RECORDS FOR THE EXERCISE —
-- ==== Sys2Proof/Machine/Operands.lean ====
section
/-! DEFINITION. Operands: reading and writing scalar and point registers, and the implicit
curve-parameter operands (spec/00_scope.md R11, R12; spec/10_state.md R22, R31; spec/30_encoding.md R92, R93).
Register numbers are the only operand form there is (spec/30_encoding.md R98). -/

namespace Sys2Proof.Machine

/-- A point register read as a `Point`: `INF = 1` is the identity whatever `X` and `Y` hold (R12, R31). -/
def PointReg.toPoint (r : PointReg) : Point :=
  if r.inf then .identity else .affine r.x r.y

/-- A point as a register holds it after a command wrote it: the identity is `INF = 1, X = 0, Y = 0`
(R12, R31). -/
def Point.toReg : Point → PointReg
  | .identity => PointReg.identity
  | .affine x y => ⟨false, x, y⟩

/-- `SC[i]` (R11). -/
def State.scalar (s : State) (i : ScReg) : Nat := s.sc[i.val]

/-- `SC[i] <- v` (R11); none of the scalar registers is hardwired (R22). -/
def State.setScalar (i : ScReg) (v : Nat) (s : State) : State := { s with sc := s.sc.set i.val v }

/-- The point register `PTi` as its three parts (R31). -/
def State.pointReg (s : State) (i : PtReg) : PointReg := s.pt[i.val]

/-- The three parts of `PTi` written together (R31). -/
def State.setPointReg (i : PtReg) (r : PointReg) (s : State) : State :=
  { s with pt := s.pt.set i.val r }

/-- `PT[i]` (R11). -/
def State.point (s : State) (i : PtReg) : Point := (s.pointReg i).toPoint

/-- `PT[i] <- P` (R11). -/
def State.setPoint (i : PtReg) (P : Point) (s : State) : State := s.setPointReg i P.toReg

/-- The base point `G` read from `G_INF, G_X, G_Y` (R11, R38). -/
def State.basePoint (s : State) : Point := s.g.toPoint

end Sys2Proof.Machine
end

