-- ==== Sys2Proof/Machine/Dispatch.lean ====
section
/-! DEFINITION. Dispatch: one arm per command. -/

namespace Sys2Proof.Machine

def exec (i : Instr) (s : State) : Host.Outcome State Fault Refusal :=
  match i with
  | .minv sd sk sm => Sys2Proof.Machine.execMinv sd sk sm s
  | .padd pd pa pb => Sys2Proof.Machine.execPadd pd pa pb s
  | .pneg pd pa => Sys2Proof.Machine.execPneg pd pa s
  | .pmul pd sk pa => Sys2Proof.Machine.execPmul pd sk pa s
  | .egkey pd sb => Sys2Proof.Machine.execEgkey pd sb s
  | .egenc pc1 pc2 pm sk pb => Sys2Proof.Machine.execEgenc pc1 pc2 pm sk pb s
  | .egdec pd pc1 pc2 sb => Sys2Proof.Machine.execEgdec pd pc1 pc2 sb s
  | .dsakg sd pq => Sys2Proof.Machine.execDsakg sd pq s
  | .dsasgn sr ss sz sd => Sys2Proof.Machine.execDsasgn sr ss sz sd s
  | .dsavfy sr ss sz pq => Sys2Proof.Machine.execDsavfy sr ss sz pq s

end Sys2Proof.Machine
end

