-- ==== Sys2Proof/Laws/Ops.lean ====
section
/-! SUPPORT. Laws/Ops: everything the shared operations `finish` and `drawLoop` can do. -/

namespace Sys2Proof.Machine

variable {α : Type}

@[simp] theorem finish_ok (v : α) (write : α → State → State) (s : State) :
    finish (.ok v) write s = .next (write v s).commit := rfl

@[simp] theorem finish_error (c : Cause) (write : α → State → State) (s : State) :
    finish (.error c) write s = .next (s.takeFault c) := rfl

/-- A command without a draw commits or takes its fault. -/
theorem finish_cases {r : Result α} {write : α → State → State} {s t : State}
    (h : finish r write s = .next t) :
    (∃ v, r = .ok v ∧ t = (write v s).commit) ∨ (∃ c, r = .error c ∧ t = s.takeFault c) := by
  cases r with
  | ok v => exact .inl ⟨v, rfl, by simpa using h.symm⟩
  | error c => exact .inr ⟨c, rfl, by simpa using h.symm⟩

theorem finish_next (r : Result α) (write : α → State → State) (s : State) :
    ∃ t, finish r write s = .next t := by
  cases r <;> exact ⟨_, rfl⟩

/-- The state in which an attempt is made: the answer consumed, the request withdrawn, the attempt
counted. -/
def State.drawn (s : State) (rest : List Nat) : State :=
  { s with attempts := s.attemptNumber, rndReq := none, entropy := rest }

theorem State.mayDraw_or_capped (s : State) :
    s.mayDraw ∨ (s.rndReq = none ∧ s.retryLimit ≠ 0#16 ∧ s.attempts = s.retryLimit.toNat) := by
  unfold State.mayDraw
  by_cases h1 : s.rndReq = none <;> by_cases h2 : s.retryLimit = 0#16 <;>
    by_cases h3 : s.attempts = s.retryLimit.toNat <;> simp [h1, h2, h3]

theorem answerDraw_cons (attempt : Nat → Result (Option α)) (write : α → State → State)
    {s : State} {c : Nat} {rest : List Nat} (h : s.entropy = c :: rest) :
    answerDraw attempt write s =
      match attempt c with
      | .ok none => .next (s.takeAnswer rest)
      | .ok (some v) => .next (write v (s.takeAnswer rest).publishAttempts).commit
      | .error e => .next ((s.takeAnswer rest).publishAttempts.takeFault e) := by
  unfold answerDraw
  rw [h] <;> rfl

theorem drawLoop_emptyRange (attempt : Nat → Result (Option α)) (write : α → State → State)
    {s : State} (h : s.curveN < 2) :
    drawLoop attempt write s = .next ({ s with retryCount := 0#16 }.takeFault .emptyRange) := by
  simp [drawLoop, h]

theorem drawLoop_retry (attempt : Nat → Result (Option α)) (write : α → State → State)
    {s : State} (hn : 2 ≤ s.curveN) (hr : s.rndReq = none) (hl : s.retryLimit ≠ 0#16)
    (ha : s.attempts = s.retryLimit.toNat) :
    drawLoop attempt write s = .next (s.publishAttempts.takeFault .retry) := by
  simp [drawLoop, hr, hl, ha, show ¬ s.curveN < 2 by omega]

theorem drawLoop_waits_requested (attempt : Nat → Result (Option α)) (write : α → State → State)
    {s : State} {bound : Nat} (hn : 2 ≤ s.curveN) (hr : s.rndReq = some bound)
    (he : s.entropy = []) : drawLoop attempt write s = .next s := by
  simp [drawLoop, hr, answerDraw, he, show ¬ s.curveN < 2 by omega]

theorem drawLoop_waits_requesting (attempt : Nat → Result (Option α)) (write : α → State → State)
    {s : State} (hn : 2 ≤ s.curveN) (hr : s.rndReq = none) (hd : s.mayDraw)
    (he : s.entropy = []) :
    drawLoop attempt write s = .next (s.requestDraw (s.curveN - 1)) := by
  have hc : ¬ (s.retryLimit ≠ 0#16 ∧ s.attempts = s.retryLimit.toNat) := by
    rcases hd with h | h | h <;> simp_all
  unfold drawLoop
  rw [if_neg (by omega), hr]
  simp only [if_neg hc, answerDraw, State.entropy_requestDraw, he]

/-- One attempt of a draw loop, whether its request is new or waits. -/
theorem drawLoop_attempt (attempt : Nat → Result (Option α)) (write : α → State → State)
    {s : State} {c : Nat} {rest : List Nat} (hn : 2 ≤ s.curveN) (hd : s.mayDraw)
    (he : s.entropy = c :: rest) :
    drawLoop attempt write s =
      match attempt c with
      | .ok none => .next (s.drawn rest)
      | .ok (some v) => .next (write v (s.drawn rest).publishAttempts).commit
      | .error e => .next ((s.drawn rest).publishAttempts.takeFault e) := by
  unfold drawLoop
  rw [if_neg (by omega)]
  cases hr : s.rndReq with
  | none =>
    have hc : ¬ (s.retryLimit ≠ 0#16 ∧ s.attempts = s.retryLimit.toNat) := by
      rcases hd with h | h | h <;> simp_all
    have hs : (s.requestDraw (s.curveN - 1)).takeAnswer rest = s.drawn rest := by
      simp [State.drawn, State.takeAnswer, State.requestDraw, State.attemptNumber, hr]
    simp only [if_neg hc]
    rw [answerDraw_cons attempt write (s := s.requestDraw (s.curveN - 1)) he, hs]
  | some b =>
    have hs : s.takeAnswer rest = s.drawn rest := by
      simp [State.drawn, State.takeAnswer, State.attemptNumber, hr]
    simp only
    rw [answerDraw_cons attempt write he, hs]

/-- Everything one turn of a draw loop can do. -/
theorem drawLoop_cases {attempt : Nat → Result (Option α)} {write : α → State → State}
    {s t : State} (h : drawLoop attempt write s = .next t) :
    (s.curveN < 2 ∧ t = { s with retryCount := 0#16 }.takeFault .emptyRange) ∨
    (2 ≤ s.curveN ∧ s.rndReq = none ∧ s.retryLimit ≠ 0#16 ∧ s.attempts = s.retryLimit.toNat ∧
      t = s.publishAttempts.takeFault .retry) ∨
    (2 ≤ s.curveN ∧ s.mayDraw ∧ s.entropy = [] ∧
      ((s.rndReq = none ∧ t = s.requestDraw (s.curveN - 1)) ∨ (s.rndReq ≠ none ∧ t = s))) ∨
    (2 ≤ s.curveN ∧ s.mayDraw ∧ ∃ c rest, s.entropy = c :: rest ∧
      ((attempt c = .ok none ∧ t = s.drawn rest) ∨
       (∃ v, attempt c = .ok (some v) ∧ t = (write v (s.drawn rest).publishAttempts).commit) ∨
       (∃ e, attempt c = .error e ∧ t = (s.drawn rest).publishAttempts.takeFault e))) := by
  by_cases hn : s.curveN < 2
  · rw [drawLoop_emptyRange attempt write hn] at h
    exact .inl ⟨hn, by simpa using h.symm⟩
  have hn' : 2 ≤ s.curveN := by omega
  rcases s.mayDraw_or_capped with hd | ⟨hr, hl, ha⟩
  · cases he : s.entropy with
    | nil =>
      refine .inr (.inr (.inl ⟨hn', hd, rfl, ?_⟩))
      cases hr : s.rndReq with
      | none =>
        rw [drawLoop_waits_requesting attempt write hn' hr hd he] at h
        exact .inl ⟨rfl, by simpa using h.symm⟩
      | some b =>
        rw [drawLoop_waits_requested attempt write hn' hr he] at h
        exact .inr ⟨by simp, by simpa using h.symm⟩
    | cons c rest =>
      refine .inr (.inr (.inr ⟨hn', hd, c, rest, rfl, ?_⟩))
      rw [drawLoop_attempt attempt write hn' hd he] at h
      split at h
      · next h' => exact .inl ⟨h', by simpa using h.symm⟩
      · next v h' => exact .inr (.inl ⟨v, h', by simpa using h.symm⟩)
      · next e h' => exact .inr (.inr ⟨e, h', by simpa using h.symm⟩)
  · rw [drawLoop_retry attempt write hn' hr hl ha] at h
    exact .inr (.inl ⟨hn', hr, hl, ha, by simpa using h.symm⟩)

theorem drawLoop_next (attempt : Nat → Result (Option α)) (write : α → State → State)
    (s : State) : ∃ t, drawLoop attempt write s = .next t := by
  unfold drawLoop answerDraw
  repeat' split
  all_goals exact ⟨_, rfl⟩

end Sys2Proof.Machine
end

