-- ==== Sys2Proof/Tests/Slice0.lean ====
section
/-! SUPPORT. Tests/Slice0: the model's own tests, whose expected results are the vectors of
spec/95_test_vectors.md (named by their ids) unless another source is named; and for every obligation with
hypotheses a witness that meets them. -/

set_option maxRecDepth 4000

namespace Sys2Proof.Tests
open Sys2Proof.Machine

/-! ### Helpers -/

/-- The next state of an outcome; every outcome here is one. -/
def after : Outcome → State
  | .next t => t
  | .fault _ => State.reset
  | .refused _ => State.reset

def isNext : Outcome → Bool
  | .next _ => true
  | .fault _ => false
  | .refused _ => false

theorem next_of_isNext {o : Outcome} (h : isNext o = true) : o = .next (after o) := by
  cases o <;> first | rfl | cases h

/-- Setup T: the toy curve of the spec with base point `(5, 1)` of order 19. -/
def toy : State :=
  { State.reset with curveP := 17, curveA := 2, curveB := 2, curveN := 19, g := ⟨false, 5, 1⟩ }

/-- `SC0` to `SC3` of the toy state. -/
def toySc (a b c d : Nat) : State :=
  toy.setScalar 0 a |>.setScalar 1 b |>.setScalar 2 c |>.setScalar 3 d

/-- `PT0` and `PT1` of a state. -/
def pts (P Q : Point) (s : State) : State := s.setPoint 0 P |>.setPoint 1 Q

/-- One step that runs the word. -/
def run (w : Nat) (s : State) : State := after (step (s.withFetchWord 32 w))

/-! ### WellFormed: each check refuses an ill-formed command (R97) -/

theorem test_egenc_two_destinations_refused :
    (Instr.egenc 2 2 0 1 1).wellFormed = false := by decide
theorem test_dsasgn_two_destinations_refused :
    (Instr.dsasgn 2 2 1 0).wellFormed = false := by decide
theorem test_dsakg_destinations_of_two_files : (Instr.dsakg 0 0).wellFormed = true := by decide

/-! ### Decode: section 2.6, and bits written out from R92, R93 -/

theorem test_decode_minv : decode 0x01408000 = .ok (.minv 2 0 1) := by decide
/-- `OP = 00010000`, `F0 = 011`, `F1 = 001`, `F2 = 010`, the rest 0. -/
theorem test_decode_padd :
    decode 0b00010000_011_001_010_000_000_000000000#32 = .ok (.padd 3 1 2) := by decide
theorem test_decode_padd_highest : decode 0x10FF8000 = .ok (.padd 7 7 7) := by decide
theorem test_decode_pneg : decode 0x11200000 = .ok (.pneg 1 0) := by decide
theorem test_decode_pmul : decode 0x20240000 = .ok (.pmul 1 1 0) := by decide
theorem test_decode_egkey : decode 0x30200000 = .ok (.egkey 1 0) := by decide
/-- `OP = 00110001`, `F0 = 010`, `F1 = 011`, `F2 = 000`, `F3 = 001`, `F4 = 001`, `Z = 0`. -/
theorem test_decode_egenc :
    decode 0b00110001_010_011_000_001_001_000000000#32 = .ok (.egenc 2 3 0 1 1) := by decide
theorem test_decode_egdec : decode 0x32898000 = .ok (.egdec 4 2 3 0) := by decide
theorem test_decode_dsakg : decode 0x40000000 = .ok (.dsakg 0 0) := by decide
/-- `OP = 01000001`, `F0 = 010`, `F1 = 011`, `F2 = 001`, `F3 = 000`, `F4 = 0`, `Z = 0`. -/
theorem test_decode_dsasgn :
    decode 0b01000001_010_011_001_000_000_000000000#32 = .ok (.dsasgn 2 3 1 0) := by decide
theorem test_decode_dsavfy : decode 0x424C8000 = .ok (.dsavfy 2 3 1 0) := by decide
theorem test_decode_zero : decode 0x00000000 = .error .unassignedOpcode := by decide
theorem test_decode_ones : decode 0xFFFFFFFF = .error .unassignedOpcode := by decide
theorem test_decode_reserved_bit : decode 0x01408001 = .error .nonzeroReserved := by decide
theorem test_decode_unused_field : decode 0x11208000 = .error .nonzeroReserved := by decide
theorem test_decode_egenc_duplicate : decode 0x31481200 = .error .duplicateDestination := by decide
theorem test_decode_dsasgn_duplicate : decode 0x41488000 = .error .duplicateDestination := by decide
/-- R90: data bits above 31 are ignored. -/
theorem test_issue_truncates :
    (hostWrite 0x00 (2 ^ 32 + 0x01408000) State.reset).cmd = 0x01408000 := by decide

/-! ### One step per command -/

/-- V1-1. -/
theorem test_minv : (run 0x01408000 (toySc 3 19 0 0)).scalar 2 = 13 := by decide
/-- V1-4, P4: the fault leaves `SC2` and records cause and word. -/
theorem test_minv_fault :
    let t := run 0x01408000 (toySc 4 8 0xAA 0)
    t.scalar 2 = 0xAA ∧ t.status.value = 0x06 ∧ t.errcode = 1 ∧ t.errcmd = 0x01408000 := by decide
/-- V2-5. -/
theorem test_padd :
    (run 0x10408000 (pts (.affine 5 1) (.affine 6 3) toy)).pointReg 2 = ⟨false, 10, 6⟩ := by decide
/-- V2-6: the identity is written in canonical form. -/
theorem test_padd_inverse :
    (run 0x10408000 (pts (.affine 5 1) (.affine 5 16) toy)).pointReg 2 = ⟨true, 0, 0⟩ := by decide
/-- Section 2.2: `x` is copied unreduced, `y` is reduced. -/
theorem test_pneg :
    (run 0x11200000 (pts (.affine 22 35) .identity toy)).pointReg 1 = ⟨false, 22, 16⟩ := by decide
/-- V3-9. -/
theorem test_pmul :
    (run 0x20200000 (pts (.affine 5 1) .identity (toySc 255 0 0 0))).pointReg 1 = ⟨false, 13, 7⟩ := by
  decide
/-- V3-15: the unused last doubling faults. -/
theorem test_pmul_unused_doubling :
    (run 0x20200000 (pts (.affine 2 3) .identity { toySc 1 0 0 0 with curveP := 15 })).status.err
      = true := by decide
/-- Section 2.4, `b = 7`. -/
theorem test_egkey : (run 0x30200000 (toySc 7 0 0 0)).pointReg 1 = ⟨false, 0, 6⟩ := by decide
/-- V4-1. -/
theorem test_egenc :
    let t := run 0x314C1200 (pts (.affine 9 16) (.affine 0 6) (toySc 7 3 0 0))
    t.pointReg 2 = ⟨false, 10, 6⟩ ∧ t.pointReg 3 = ⟨false, 0, 6⟩ := by decide
/-- V4-1. -/
theorem test_egdec :
    (run 0x32898000 (toySc 7 3 0 0 |>.setPoint 2 (.affine 10 6) |>.setPoint 3 (.affine 0 6))).pointReg 4
      = ⟨false, 9, 16⟩ := by decide
/-- Section 2.5: draw 5. -/
theorem test_dsakg :
    let t := run 0x40000000 { toy with entropy := [5] }
    t.scalar 0 = 5 ∧ t.pointReg 0 = ⟨false, 9, 16⟩ ∧ t.retryCount = 1 ∧ t.entropy = [] := by decide
/-- V5-1. -/
theorem test_dsasgn :
    let t := run 0x414C8000 { toySc 2 10 0 0 with entropy := [3] }
    t.scalar 2 = 10 ∧ t.scalar 3 = 10 ∧ t.retryCount = 1 ∧ t.status.value = 0x02 := by decide
/-- V5-3, first draw: `r = 0` is rejected and the command goes on. -/
theorem test_dsasgn_rejects :
    let t := run 0x414C8000 { toySc 2 10 111 222 with entropy := [7, 12, 5] }
    t.scalar 2 = 111 ∧ t.status.value = 0x01 ∧ t.attempts = 1 ∧ t.entropy = [12, 5] := by decide
/-- V5-10. -/
theorem test_dsavfy :
    (run 0x424C8000 (pts (.affine 6 3) .identity (toySc 2 10 10 10))).status.value = 0x12 := by decide
/-- V5-19. -/
theorem test_dsavfy_range :
    (run 0x424C8000 (pts (.affine 6 3) .identity (toySc 2 10 19 10))).status.value = 0x22 := by decide
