-- ==== Sys2Proof/Machine/ScrubOps.lean ====
section
/-! DEFINITION. The Scrub Engine's word, the tick and the two expiries (spec/08, R141, R144 to R148;
spec/05, R82, R83). -/

namespace Sys2Proof.Machine

/-! ### The word -/

/-- The cursors advance (R142). -/
def State.advanceScrub (s : State) : State :=
  { s with scrub := s.scrub.advance s.settings s.straps.visibleLines }

/-- The scrub STOPPED; cursors, accumulator and counts are kept (R145, R148). -/
def Scrub.stop (sc : Scrub) : Scrub := { sc with run := .stopped }

/-- The stored word a scrub leaves, from the word it reads (R141). -/
def scrubbedWord (w : StoredWord) : StoredWord :=
  match (decode w).outcome with
  | .clean => w
  | .corrected => encoded (decode w).data
  | .uncorrectable => marked w
  | .poisoned => w

/-- The repair value of a scrub detection's arrival (R141). -/
def scrubRepair (kind : Detected) : Repair := if kind = .corrected then .direct else .none

/-- The arrival and the occurrence of a scrub's decode; a word already POISONED is not faulted again (R141). The arrival
of a CORRECTED word carries DIRECT from a grant that a system reset leaves to finish too: the model's choice (log 32),
since R94 gives the arrival of such a decode NONE and R141 gives it DIRECT. -/
def State.scrubReport (s : State) (d : Decoded) (a : Nat) (location : Location) : State :=
  match d.outcome with
  | .poisoned => s.arrive (arrivalOf d .poisoned a location .scrub .none false)
  | .clean | .corrected | .uncorrectable => s.directReport d a location .scrub scrubRepair backgroundFault

/-- A SCRUB_STOP that waits is answered, the scrub STOPPED; otherwise the scrub pauses if the mode is HALTED as the
grant ends (R145, R146). Where a RELEASE_MODE has lowered the mode before that, it goes on without a pause: the model's
choice (log 29). -/
def State.endScrubGrant (s : State) : State :=
  if s.stopWaits then { s with scrub := s.scrub.stop }.finish .ok [] else s.pauseIfHalted

/-- SCRUB_WORD (R141, R142, R145, R146; R148 for a grant that a system reset has abandoned: the cursors are kept). The
report is made while the grant is still in progress, so that a rise to HALTED pauses the scrub after this word. -/
def execScrubWord (upset : Upset) (s : State) : Host.Outcome State Fault Refusal :=
  match s.grant with
  | some ⟨.scrub a loc location, orphan⟩ =>
    let m := s.mem.disturbed loc upset
    let w := m.read loc
    let t := { s with mem := if scrubbedWord w = w then m else m.write loc (scrubbedWord w) }.scrubReport (decode w) a
      location
    let u := { (if orphan then t else t.advanceScrub) with grant := none }
    .next u.endScrubGrant.settle
  | _ => .next s

/-! ### Expiries and the tick -/

/-- The expiry of the hold timer: the lock ends and LOCK_FAULT is raised (R83). -/
def State.expireLock (s : State) : State := { s with lock := none }.occur .lockFault

/-- Whether the expiry of the hold timer is due. -/
def State.lockExpiryDue (s : State) : Bool := s.lock.any fun l => l.expiryDue

/-- The expiry of the scrub interval: lines left is SCRUB_BLOCK and the word at the cursors is due (R144). -/
def Scrub.expired (sc : Scrub) (block : Nat) : Scrub :=
  match sc.run with
  | .running mode (.waiting _ true) => { sc with run := .running mode (.sweeping block) }
  | _ => sc

/-- Whether the expiry of the scrub interval is due. -/
def Scrub.expiryDue (sc : Scrub) : Bool :=
  match sc.run with
  | .running _ (.waiting _ due) => due
  | _ => false

/-- The expiry of the scrub interval taken (R144). -/
def State.expireInterval (s : State) : State := { s with scrub := s.scrub.expired s.settings.scrubBlock }

/-- The lock after a tick: a present hold time falls by one; the tick that brings it to 0 makes the expiry due (R82,
R83, log 2). -/
def Lock.ticked (l : Lock) : Lock :=
  match l.remaining with
  | none => l
  | some n => if n ≤ 1 then { l with expiryDue := true } else { l with remaining := some (n - 1) }

/-- The scrub after a tick: the interval falls by one; the tick that brings it to 0 makes the expiry due (R144, R146,
log 2). -/
def Scrub.ticked (sc : Scrub) : Scrub :=
  match sc.run with
  | .running mode (.waiting n due) =>
    { sc with run := .running mode (if n ≤ 1 then .waiting n true else .waiting (n - 1) due) }
  | _ => sc

/-- What a tick that ends finds still due is taken first (log 2), the lock's expiry before the interval's: which of the
two goes first is the model's choice (log 31), since R83 and R146 let either come first. -/
def State.takeExpiries (s : State) : State :=
  (if s.lockExpiryDue then s.expireLock else s).expireInterval

/-- TICK: the tick in progress ends and the next begins with the TICK_DIVISOR that then stands (R82, R144, R147). -/
def execTick (s : State) : Host.Outcome State Fault Refusal :=
  let t := s.takeExpiries
  .next
    { t with
      lock := t.lock.map Lock.ticked, scrub := t.scrub.ticked, tickLength := t.settings.tickDivisor }.settle

/-- LOCK_HOLD_EXPIRY (R83). -/
def execLockHoldExpiry (s : State) : Host.Outcome State Fault Refusal :=
  if s.lockExpiryDue then .next s.expireLock.settle else .next s

/-- SCRUB_INTERVAL_EXPIRY (R144). -/
def execScrubIntervalExpiry (s : State) : Host.Outcome State Fault Refusal :=
  if s.scrub.expiryDue then .next s.expireInterval.settle else .next s

end Sys2Proof.Machine
end

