-- ==== Sys2Proof/Machine/Step.lean ====
section
/-! DEFINITION. step: the command at the front of the queue of commands, run on the queue's rest. -/

namespace Sys2Proof.Machine

/-- The state with this queue of commands. -/
def State.withPending (s : State) (cs : List Instr) : State := { s with pending := cs }

/-- One step: the command at the front of the queue; on an empty queue the block idles (log 3). -/
def step (s : State) : Host.Outcome State Fault Refusal :=
  match s.pending with
  | [] => .next s
  | c :: cs => exec c (s.withPending cs)

/-- The state with the command that a word spells at the front of the queue; unchanged where it spells none. -/
def State.withFetchWord (s : State) (nbits w : Nat) : State :=
  match decodeTableWord nbits w with
  | some c => s.withPending (c :: s.pending)
  | none => s

end Sys2Proof.Machine
end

EXERCISE —
Above are some lines. Repeat exactly, and only, those from the line that has "theorem drawLoop_waits_requested (attempt" through the line that has "simp only [if_neg hc]".

SOLUTION TO THIS TASK —
theorem drawLoop_waits_requested (attempt : Nat → Result (Option α)) (write : α → State → State)
    {s : State} {bound : Nat} (hn : 2 ≤ s.curveN) (hr : s.rndReq = some bound)
    (he : s.entropy = []) : drawLoop attempt write s = .next s := by
  simp [drawLoop, hr, answerDraw, he, show ¬ s.curveN < 2 by omega]

theorem drawLoop_waits_requesting (attempt : Nat → Result (Option α)) (write : α → State → State)
    {s : State} (hn : 2 ≤ s.curveN) (hr : s.rndReq = none) (hd : s.mayDraw)
    (he : s.entropy = []) :
    drawLoop attempt write s = .next (s.requestDraw (s.curveN - 1)) := by
  have hc : ¬ (s.retryLimit ≠ 0#16 ∧ s.attempts = s.retryLimit.toNat) := by
    rcases hd with h | h | h <;> simp_all
  unfold drawLoop
  rw [if_neg (by omega), hr]
  simp only [if_neg hc, answerDraw, State.entropy_requestDraw, he]

/-- One attempt of a draw loop, whether its request is new or waits. -/
theorem drawLoop_attempt (attempt : Nat → Result (Option α)) (write : α → State → State)
    {s : State} {c : Nat} {rest : List Nat} (hn : 2 ≤ s.curveN) (hd : s.mayDraw)
    (he : s.entropy = c :: rest) :
    drawLoop attempt write s =
      match attempt c with
      | .ok none => .next (s.drawn rest)
      | .ok (some v) => .next (write v (s.drawn rest).publishAttempts).commit
      | .error e => .next ((s.drawn rest).publishAttempts.takeFault e) := by
  unfold drawLoop
  rw [if_neg (by omega)]
  cases hr : s.rndReq with
  | none =>
    have hc : ¬ (s.retryLimit ≠ 0#16 ∧ s.attempts = s.retryLimit.toNat) := by
      rcases hd with h | h | h <;> simp_all
    have hs : (s.requestDraw (s.curveN - 1)).takeAnswer rest = s.drawn rest := by
      simp [State.drawn, State.takeAnswer, State.requestDraw, State.attemptNumber, hr]
    simp only [if_neg hc]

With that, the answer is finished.